[Entries taken from a collection]
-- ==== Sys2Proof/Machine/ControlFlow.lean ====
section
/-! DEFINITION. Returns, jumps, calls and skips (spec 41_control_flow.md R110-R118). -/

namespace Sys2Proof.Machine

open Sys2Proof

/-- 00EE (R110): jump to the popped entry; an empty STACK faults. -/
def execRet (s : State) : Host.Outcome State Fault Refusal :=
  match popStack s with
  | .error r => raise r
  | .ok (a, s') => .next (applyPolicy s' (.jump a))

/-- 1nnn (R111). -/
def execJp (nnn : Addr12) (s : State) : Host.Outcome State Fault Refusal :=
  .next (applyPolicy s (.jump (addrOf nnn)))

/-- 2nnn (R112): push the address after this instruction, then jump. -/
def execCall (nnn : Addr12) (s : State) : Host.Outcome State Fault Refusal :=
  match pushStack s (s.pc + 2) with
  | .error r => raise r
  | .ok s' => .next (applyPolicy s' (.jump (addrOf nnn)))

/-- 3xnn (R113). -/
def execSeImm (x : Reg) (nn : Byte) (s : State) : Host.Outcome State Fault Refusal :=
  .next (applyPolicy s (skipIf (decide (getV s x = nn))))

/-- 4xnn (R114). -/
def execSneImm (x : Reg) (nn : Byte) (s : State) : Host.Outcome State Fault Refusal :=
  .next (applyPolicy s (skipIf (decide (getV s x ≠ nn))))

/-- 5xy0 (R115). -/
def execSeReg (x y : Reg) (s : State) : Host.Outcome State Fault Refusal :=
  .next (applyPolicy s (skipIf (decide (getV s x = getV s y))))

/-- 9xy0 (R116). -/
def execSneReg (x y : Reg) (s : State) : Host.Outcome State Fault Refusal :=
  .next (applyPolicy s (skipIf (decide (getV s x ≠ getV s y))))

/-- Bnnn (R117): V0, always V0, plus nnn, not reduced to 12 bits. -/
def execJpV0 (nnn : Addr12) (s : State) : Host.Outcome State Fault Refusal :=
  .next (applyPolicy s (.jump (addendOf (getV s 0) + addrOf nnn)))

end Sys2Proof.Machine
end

▶ **The task**: From the data above, copy each line that holds "decide".

▶ **Solution below**:
  .next (applyPolicy s (skipIf (decide (getV s x = nn))))
  .next (applyPolicy s (skipIf (decide (getV s x ≠ nn))))
  .next (applyPolicy s (skipIf (decide (getV s x = getV s y))))
  .next (applyPolicy s (skipIf (decide (getV s x ≠ getV s y))))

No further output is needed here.